Tributes have also been paid to 26-year-old John Atkinson from Bury, who was named by friends on Facebook as an apparent victim. Donations to support the families of those injured and killed have poured in following the atrocity.
Twelve seriously injured children under the age of 16 were among the 59 casualties taken to hospital after the attack, according to North West Ambulance Service.
Witnesses said that Monday night’s blast prompted a stampede as the concert ended at Europe’s largest indoor arena. “We ran, and people were screaming around us and pushing on the stairs to go outside, and people were falling down, girls were crying, and we saw these women being treated by paramedics having open wounds on their legs . . . It was just chaos,” said Sebastian Diaz, a 19-year-old fan. “It was literally just a minute after it ended. The lights came on, and the bomb went off.”
Searching for loved ones
Hundreds of parents, relatives and friends are searching for loved ones. Anyone in Ireland with concerns for family and friends can contact the consular division of the Department of Foreign Affairs in Dublin on 01-4082000. In the UK an emergency helpline, 00-44-161-8569400, has been set up.
Facebook has activated its safety-check feature, so people can let loved ones know they are safe. The #MissingInManchester hashtag is being used on Twitter. Families and friends are asking people to retweet and share photographs, in the hope of finding people who are still missing.
Ms May earlier called a meeting of the government’s emergency committee, Cobra.
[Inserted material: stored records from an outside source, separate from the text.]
/-! ## Engines (R96 to R104, R245 to R249) -/

/-- An engine accepts a command: the next number, a place in its queue, and its start to come (R97). -/
def accepted (core : Nat) (en : Eng) (ctx thread block : Nat) (op : CmdOp) (fork : Option Nat) (u : State) : State :=
  let g := u.engineOf core en
  (u.setEngine core en { g with
    next := g.next + 1, wrapped := g.wrapped || decide (g.next = 0xFFFFFFFF), queue := g.queue ++ [⟨g.next, ctx, thread, block, op, .queued, fork, [], []⟩] }).push (.engineCommandStart core en)
/-- A word of an engine completes in each lane: aligned pointers and no poisoned register give the command's number, unless the engine has 16
commands of the core, when the thread waits; a misaligned record is trap 0x0E. -/
def EngineWord (ins : Instr) (g : Guard) (d : Operand) (a b c : Option SrcSpec) (en : Eng) (records : Got → List Word) (op : Got → CmdOp) : Prop :=
  ReachesNext ins g (some d) a b c (fun e l th r u v =>
    (∀ p rest, records r = p :: rest → p.toNat % 64 ≠ 0 → ¬inHandler th → v = trapsAt e l th 0x0E p u) ∧
    ((∀ p ∈ records r, p.toNat % 64 = 0) → r.poisoned = false →
      ((u.engineOf e.core en).queue.length < 16 →
        v = goesOn e l (r.t.put r.d (BitVec.ofNat 64 (u.engineOf e.core en).next.toNat)) (accepted e.core en e.ctx (e.group * 32 + l) (e.g.grid * 2 ^ 24 + e.g.block) (op r) none u)) ∧
      (16 ≤ (u.engineOf e.core en).queue.length → v = waitsAt e l th (.engine en) u)))
/-- What ENGQ reads of a command (R248): pending, its status and length, expired, or unknown. -/
def queryWord : CmdKnown → Word
  | .pending => 0x100
  | .status st => BitVec.ofNat 64 (st.status + st.len * 2 ^ 32)
  | .expired => 0x200
  | .unknown => 0x400
/-- What an engine knows of a command of its core: the statuses of the 64 most recently accepted ones (R97, R248). -/
def knownOf (g : Engine) (n : BitVec 32) (k : CmdKnown) : Prop :=
  let queued := ∃ c ∈ g.queue, c.num = n
  let kept := g.done.find? (fun st => decide (st.num = n))
  let recent := (g.next - 1 - n).toNat < 64
  (queued → k = .pending) ∧ (¬queued → recent → ∀ st, kept = some st → k = .status st) ∧
  (¬queued → (kept = none ∨ ¬recent) → k = if g.wrapped = true ∨ n.toNat < g.next.toNat then .expired else .unknown)
/-- What a media engine knows of a command of a core. -/
def knownMedia (m : Media) (core : Nat) (n : BitVec 32) (k : CmdKnown) : Prop :=
  let queued := ∃ c ∈ m.queue, c.core = core ∧ c.num = n
  let kept := m.done.find? (fun d => decide (d.1 = core ∧ d.2.num = n))
  let next := Table.getD m.next core 0
  let recent := (next - 1 - n).toNat < 64
  (queued → k = .pending) ∧ (¬queued → recent → ∀ d, kept = some d → k = .status d.2) ∧
  (¬queued → ¬recent → kept ≠ none → k = .expired) ∧
  (¬queued → kept = none → k = if core ∈ m.wrapped ∨ n.toNat < next.toNat then .expired else .unknown)
/-- The trap code that a wait takes at each status that traps (R100, R364), where bounds failures keep the code of R66. -/
def waitTraps (kind : Nat) (st : CmdStatus) : Prop := st.status ≠ 0 ∧ ¬(kind = 3 ∧ 7 ≤ st.status ∧ st.status ≤ 9)
/-- The status of the first engine, in engine order, whose program failed (R104). -/
def firstFailed (f : Fork) : Nat :=
  match Table.find f.statuses 0, Table.find f.statuses 1, Table.find f.statuses 2 with
  | some n, _, _ => n
  | none, some n, _ => n
  | none, none, some n => n
  | none, none, none => 0
/-- The words that a program of an engine may hold (R103, R297): the commands of its own engine, the matrix words for the bulk copy engine, and
for each the words that compute, branch and reach the scratchpad. -/
def listedWord (e : Eng) : Instr → Bool
  | .cpy _ _ _ | .cpyt _ | .edcopy _ _ _ _ | .mbld _ _ _ _ _ | .mbswp _ | .marb _ _ _ _ _ _ | .mma _ _ _ | .mzero _ _ _ _ _
  | .mdrain _ _ _ _ _ _ _ _ _ _ _ _ => decide (e = .bulk)
  | .gath _ _ _ => decide (e = .gather)
  | .coll _ _ _ _ _ => decide (e = .coll)
  | .add _ _ | .sub _ _ | .and _ | .or _ | .mov _ | .cmp _ _ _ _ _ _ _ _ | .movi _ _ _ _ | .addi _ _ | .cmpi _ _ _ _ _ _
  | .lds _ _ _ _ _ _ _ _ | .sts _ _ _ _ _ _ _ _ | .feop _ _ _ _ _ | .bra _ _ _ | .exit _ => true
  | _ => false
/-- A sequencer stands at a program, and goes on with its next word. -/
def seqStands (core : Nat) (e : Eng) (q : Seq) (u : State) : State := (u.setEngine core e { u.engineOf core e with seq := some q })
def seqGoesOn (core : Nat) (e : Eng) (q : Seq) (u : State) : State :=
  ((seqStands core e { q with waiting := .none } u)).push (.sequencerStep core e)

/-! ## The matrix path (R280 to R299) -/

/-- Lane words by position (R292): element c of a row is sub-element (c / 32) % 2 of register c / 64 of lane c % 32. -/
def rowElement (word_ : Nat → Nat → Word) (c : Nat) : BitVec 32 := BitVec.ofNat 32 (elemN 32 (word_ (c % 32) (c / 64)) (c / 32 % 2))
/-- The byte of an element of a bit-plane tensor of n elements read at its S top planes, plane 7 stored first (R282). -/
def topPlanes (v n S e : Nat) : Byte := BitVec.ofNat 8 (((List.range S).map (fun j => Claims.bitOf v (j * n + e) * 2 ^ (7 - j))).sum)
/-- The product sum of one element (R283, R291), and its clamp. -/
def productSum (m : Matrix) (tile k r c : Nat) : Int :=
  (m.acc tile r c).toInt + ((List.range 256).map (fun j =>
    ((Table.getD m.rows (256 * r + j) 0).toInt / 2 ^ (8 - k)) * 2 ^ (8 - k) *
      (Table.getD (if m.active then m.bank1 else m.bank0) (256 * j + c) 0).toInt)).sum
def clamped31 (v : Int) : Int := if 2 ^ 31 - 1 < v then 2 ^ 31 - 1 else if v < -(2 ^ 31 - 1) then -(2 ^ 31 - 1) else v
/-- A core with its matrix path changed. -/
def withMatrix (core : Nat) (m : Matrix) (u : State) : State := u.setCore core { u.coreOf core with matrix := m }
/-- What a word of the path asks of its group (R280, R364 code 0x1A): that it holds the path, and where it names a tile, that it was granted. -/
def holdsPath (s : State) (e : Env) (tile : Option Nat) : Prop :=
  (s.coreOf e.core).matrix.holder = some e.group ∧ ∀ n, tile = some n → n < (s.coreOf e.core).matrix.granted
/-- A word of the path: without its hold every thread takes trap 0x1A; with it, R. -/
def PathWord (ins : Instr) (g : Guard) (tile : Option Nat) (d : Option Operand) (a b c : Option SrcSpec)
    (R : Matrix → State → Env → (Nat → Got) → State → Prop) : Prop :=
  GroupReaches ins g d a b c (fun s e got t =>
    (¬holdsPath s e tile → outsideHandlers e → t = allTrap e 0x1A (BitVec.ofNat 64 (tile.getD 0)) s) ∧
    (holdsPath s e tile → R (s.coreOf e.core).matrix s e got t))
Speaking outside 10 Downing Street after the meeting, before travelling to Manchester, she said: “All acts of terrorism are cowardly . . . but this attack stands out for its appalling, sickening cowardice, deliberately targeting innocent, defenceless children and young people who should have been enjoying one of the most memorable nights of their lives.”
It was the worst terrorist incident in Britain since the 2005 London suicide bombings, in which 52 people died.
Taoiseach Enda Kenny said: “The city of Manchester has exceptionally close ties with our country, and I extend the solidarity of the Irish Government and all our people to those affected across the UK.”
A vigil will be held at 6pm on Tuesday in Albert Square, Manchester.